本申请提供了一种故障文件保存方法,应用于人工智能(AI)领域中的分布式训练场景。分布式系统包括管理节点和多个训练节点,多个训练节点用于协同执行训练任务,该方法包括:管理节点从多个训练节点中的至少一个训练节点获取实时信号,该实时信号用于表征至少一个训练节点的状态,管理节点根据实时信号进行故障检测,检测到故障后进行故障文件保存,该故障文件用于恢复训练任务。该方法通过实时进行故障检测,并在检测到故障后进行故障文件保存,由此可以保留故障发生时的迭代轮次的训练结果,避免基于大量样本数据重新启动该迭代轮次的训练,保障了训练效率。

Description

一种故障文件保存方法及相关装置
本申请要求于2022年3月1日提交中国专利局、申请号为202210197961.0、发明名称为“一种故障文件保存方法及相关装置”的中国专利申请的优先权,所述专利申请的全部内容通过引用结合在本申请中。
技术领域
本申请涉及人工智能(artificial intelligence,AI)技术领域,尤其涉及一种故障文件保存方法、装置以及管理节点、分布式系统、计算机可读存储介质、计算机程序产品。
背景技术
随着AI技术的不断发展,越来越多的行业和领域采用AI模型(为了便于描述,有些情况下也简称为模型)实现业务的智能化、自动化。例如,电子商务行业中,越来越多商家采用基于AI模型构建的AI客服代替人工客服,提供售前、售后咨询服务。又例如,社交网络中,平台采用AI模型代替人工审核用户发布的内容,以节省人力成本。

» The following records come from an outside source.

-- ==== Sys2Proof/Machine/State.lean ====
section
/-! DEFINITION. The state of the part as plain data, the reasons a step could stop (none), and the state after reset.
Rules are cited as R<n> of spec/. -/

namespace Sys2Proof.Machine

/-! ## Per-port data and timers -/

/-- One value for each of the three ports. -/
structure PerPort (α : Type) where
  east : α
  west : α
  hut : α
  deriving DecidableEq, Repr

/-- One value for each of the two route ports. -/
structure PerRoute (α : Type) where
  east : α
  west : α
  deriving DecidableEq, Repr

/-- A set of ports: a route mask, a port mask, delivered marks, lost flags (R2, R101, R112, R121). -/
abbrev PortSet := PerPort Bool

/-- The empty set of ports. -/
abbrev PortSet.empty : PortSet := ⟨false, false, false⟩

/-- All three ports. -/
abbrev PortSet.all : PortSet := ⟨true, true, true⟩

/-- A timer: stopped, or running with a time remaining (in milliseconds, but microseconds for the handover). -/
abbrev Timer := Option Nat

/-! ## The Point Table (R1 to R4, R21) -/

abbrev PointIx := Fin 256
abbrev ModIx := Fin 128
abbrev ClassIx := Fin 8
abbrev ActIx := Fin 32
abbrev SlotIx := Fin 8
abbrev ReferralIx := Fin 4

/-- Width of a point or an actuator register (R2, R136). -/
inductive Width where
  | byte
  | word
  deriving DecidableEq, Repr

inductive ByteOrder where
  | natural
  | swapped
  deriving DecidableEq, Repr

inductive ScanClass where
  | fast
  | normal
  | slow
  deriving DecidableEq, Repr

inductive Edge where
  | rising
  | falling
  | both
  deriving DecidableEq, Repr

inductive EdgeMode where
  | sticky
  | level
  deriving DecidableEq, Repr

inductive GateSense where
  | openWhileSet
  | openWhileClear
  deriving DecidableEq, Repr

/-- A present `gate` (R3): the gate point and its sense. -/
structure Gate where
  point : PointIx
  sense : GateSense
  deriving DecidableEq, Repr

/-- The ANALOG fields of a descriptor (R3). -/
structure AnalogPart where
  zero : Int
  slope : Int
  filterShift : Nat
  ll : Option Int
  l : Option Int
  h : Option Int
  hh : Option Int
  hysteresis : Nat
  deriving DecidableEq, Repr

/-- The DISCRETE fields of a descriptor (R3). -/
structure DiscretePart where
  bit : Nat
  edge : Edge
  mode : EdgeMode
  gate : Option Gate
  deriving DecidableEq, Repr

/-- A point is ANALOG or DISCRETE, and holds the fields of its kind alone (R3). -/
inductive KindPart where
  | analog (a : AnalogPart)
  | discrete (d : DiscretePart)
  deriving DecidableEq, Repr

/-- A point descriptor (R2, R3). -/
structure Descriptor where
  tag : Word32
  modAddr : ModIx
  offset : Byte
  width : Width
  order : ByteOrder
  signed : Bool
  scanClass : ScanClass
  persistence : Nat
  alarmPriority : Nat
  urgentPriority : Nat
  group : Nat
  routeMask : PortSet
  part : KindPart
  deriving DecidableEq, Repr

inductive Band where
  | lowlow
  | low
  | normal
  | high
  | highhigh
  deriving DecidableEq, Repr

inductive Quality where
  | unscanned
  | good
  | stale
  | failed
  | forced
  deriving DecidableEq, Repr

/-- What persistence counts toward: a band (analog) or a level (discrete) (R4, R27). -/
inductive Target where
  | band (b : Band)
  | level (l : Bool)
  deriving DecidableEq, Repr

/-- The live record of a point (R4). -/
structure LiveRecord where
  raw : Word16
  value : Int
  filtered : Int
  band : Band
  level : Bool
  asserted : Bool
  candidate : Option Target
  count : Nat
  failCount : Nat
  quality : Quality
  sat : Bool
  lastCycle : Word16
  forcedValue : Option Int
  deriving DecidableEq, Repr

/-- The initial live record: the last column of R4. -/
def LiveRecord.initial : LiveRecord where
  raw := 0
  value := 0
  filtered := 0
  band := .normal
  level := false
  asserted := false
  candidate := none
  count := 0
  failCount := 0
  quality := .unscanned
  sat := false
  lastCycle := 0
  forcedValue := none

/-- The point state (R1, R5); a DEFINED or SCANNED entry holds its descriptor, an UNDEFINED one holds none. -/
inductive PointState where
  | undefined
  | defined (d : Descriptor)
  | scanned (d : Descriptor)
  deriving DecidableEq, Repr

/-- An entry of the Point Table (R1), with the scan-entry mark and the reported ASSERTED activity of R21. -/
structure PointEntry where
  state : PointState
  live : LiveRecord
  scanMark : Bool
  reportedAsserted : Bool
  deriving DecidableEq, Repr

/-- An entry after power-on reset (R20, R21). -/
def PointEntry.initial : PointEntry where
  state := .undefined
  live := .initial
  scanMark := true
  reportedAsserted := false

/-! ## The Scanner (R43) -/

inductive ScanState where
  | stopped
  | running
  deriving DecidableEq, Repr

inductive CycleState where
  | idle
  | walking
  deriving DecidableEq, Repr

/-- A scan-list entry that the read in flight serves; `left` says that it has left the list since (R53). -/
structure ServedEntry where
  point : PointIx
  left : Bool
  deriving DecidableEq, Repr

/-- The Scanner's state (R43). The scan list is `passed ++ ahead`; the walk position is the first entry of `ahead`, and the end
of the list when `ahead` is empty. -/
structure Scanner where
  scanState : ScanState
  passed : List PointIx
  ahead : List PointIx
  period : Nat
  cycleNumber : Word16
  cycleState : CycleState
  periodTimer : Timer
  heldStart : Bool
  overrun : Bool
  inFlight : Option (List ServedEntry)
  deriving DecidableEq, Repr

/-! ## The Point Bus Controller (R61, R62) and the arbiter (R83) -/

inductive BusWidth where
  | w8
  | w16
  deriving DecidableEq, Repr

/-- A class record (R62); `timeout` is in units of 16 bus clocks. -/
structure ClassRecord where
  width : BusWidth
  settle : Nat
  timeout : Nat
  recovery : Nat
  lineReads : Bool
  deriving DecidableEq, Repr

/-- The defaults of R62. -/
def ClassRecord.default : ClassRecord where
  width := .w8
  settle := 2
  timeout := 8
  recovery := 1
  lineReads := false

inductive BusState where
  | idle
  | active
  | recovery
  deriving DecidableEq, Repr

/-- The five requesters of the arbiter (R83). -/
inductive Requester where
  | actuatorUnit
  | direct (p : Port)
  | scanner
  deriving DecidableEq, Repr

/-- The transaction kinds (R64). -/
inductive TxKind where
  | singleRead
  | singleWrite
  | doubleRead
  | doubleWrite
  | lineRead
  deriving DecidableEq, Repr

/-- A beat: the byte offset or word number on the offset lines, and the data of a write (R61, R65). -/
structure Beat where
  addr : Nat
  data : Option Word16
  deriving DecidableEq, Repr

/-- Why a bus read or write failed (R34, R66). ADDRESS is the reason of a read or write that no transaction could run. -/
inductive FailReason where
  | timeout
  | error
  | address
  deriving DecidableEq, Repr

/-- A transaction record (R61): requester, kind, module, class parameters, beat list, needed words, position and what has been
delivered so far; with the count of beats answered and the failure (R70), the burst-inhibit flag (R72, R79), the mark of an
exchange's write (R88), and whether the response is to be discarded (R81). -/
structure Transaction where
  requester : Requester
  kind : TxKind
  modAddr : ModIx
  clsNo : ClassIx
  cls : ClassRecord
  beats : List Beat
  needed : List Nat
  pos : Nat
  delivered : List (Nat × Word16)
  answered : Nat
  failure : Option FailReason
  inhibited : Bool
  exchangeWrite : Bool
  discarded : Bool
  deriving DecidableEq, Repr

/-- The Point Bus Controller (R61). `ended` holds the results of a transaction that has ended and whose requester has not yet
taken them (notes/assumptions/8.md). -/
structure Bus where
  classes : Vector ClassRecord 8
  map : Vector ClassIx 128
  busState : BusState
  inFlight : Option Transaction
  recovery : Nat
  ended : Option Transaction
  deriving DecidableEq, Repr

/-- The waiting set (R83): who has a bus request pending. -/
structure WaitingSet where
  actuatorUnit : Bool
  direct : PerPort Bool
  scanner : Bool
  deriving DecidableEq, Repr

inductive LockedTenure where
  | closed
  | first
  | second
  deriving DecidableEq, Repr

/-- The Point Bus Arbiter (R83). -/
structure Arbiter where
  waiting : WaitingSet
  tenure : Option Requester
  locked : LockedTenure
  rotation : List Port
  scannerWait : Nat
  grantHold : Bool
  deriving DecidableEq, Repr

/-! ## Clock Control (R90) -/

inductive ClockState where
  | full
  | toEconomy
  | economy
  | toFull
  deriving DecidableEq, Repr

inductive EconomyMode where
  | auto
  | forceFull
  | forceEconomy
  deriving DecidableEq, Repr

inductive WantedClock where
  | full
  | economy
  deriving DecidableEq, Repr

structure ClockControl where
  clockState : ClockState
  mode : EconomyMode
  wanted : WantedClock
  handover : Timer
  economyReported : Bool
  deriving DecidableEq, Repr

/-! ## The Notice Table (R99, R101, R112, R114, R117) -/

/-- The kinds of a POINT source (R99). -/
inductive PointCondition where
  | band
  | failed
  | asserted
  deriving DecidableEq, Repr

AI模型是指基于AI技术构建的、用于对未知数据进行预测的数学模型。例如,AI模型可以是基于神经网络构建的目标检测模型、图像分类模型。AI模型通常需要通过大量数据进行训练。为了提高AI模型的训练效率,分布式训练方法应运而生。所谓分布式训练方法是将训练任务分散到多个训练节点执行,多个训练节点并行训练模型。其中,训练任务是利用数据集训练模型,获得模型的权重的过程。训练任务的任务类型可以分为数据并行训练类型和模型并行训练类型。数据并行训练类型是指将数据集中的数据分散到多个训练节点进行训练,模型并行训练类型是指将模型的不同部分分散到多个训练节点进行训练。多个训练节点可以采用同步更新机制更新模型的参数。同步更新机制是指将各个训练节点获得的梯度进行累加计算均值,基于该均值更新模型的参数。当个别训练节点、训练算法或者网络出现故障时,整个分布式训练任务就会中断。随着训练节点的增加,中断可能性越来越高,因此,需要提供一种故障文件保存机制,以便基于故障文件恢复训练任务。
目前,业界主要采用定时备份检查点(checkpoint,ckpt)文件的方式,以实现故障文件保存。当故障发生时,基于最近一次保存的checkpoint文件进行故障恢复,该方式会导致丢失故障发生时的迭代轮次的训练结果,训练节点需要基于大量样本数据重新启动该迭代轮次的训练,影响了训练效率。
发明内容
本申请提供了一种故障文件保存方法,该方法通过实时进行故障检测,并在检测到故障后进行故障文件保存,由此可以保留故障发生时的迭代轮次的训练结果,避免基于大量样本数据重新启动该迭代轮次的训练,保障了训练效率。本申请还提供了上述方法对应的装置、管理节点、分布式系统、计算机可读存储介质以及计算机程序产品。
第一方面,本申请提供了一种故障文件保存方法。该方法应用于分布式系统。其中,分布式系统包括管理节点和多个训练节点,多个训练节点用于协同执行训练任务。该方法可以由分布式系统中的管理节点执行。
具体地,管理节点从多个训练节点中的至少一个训练节点获取实时信号,该实时信号用于表征至少一个训练节点的状态,然后管理节点根据实时信号进行故障检测,接着管理节点检测到故障后进行故障文件保存,该故障文件用于恢复训练任务。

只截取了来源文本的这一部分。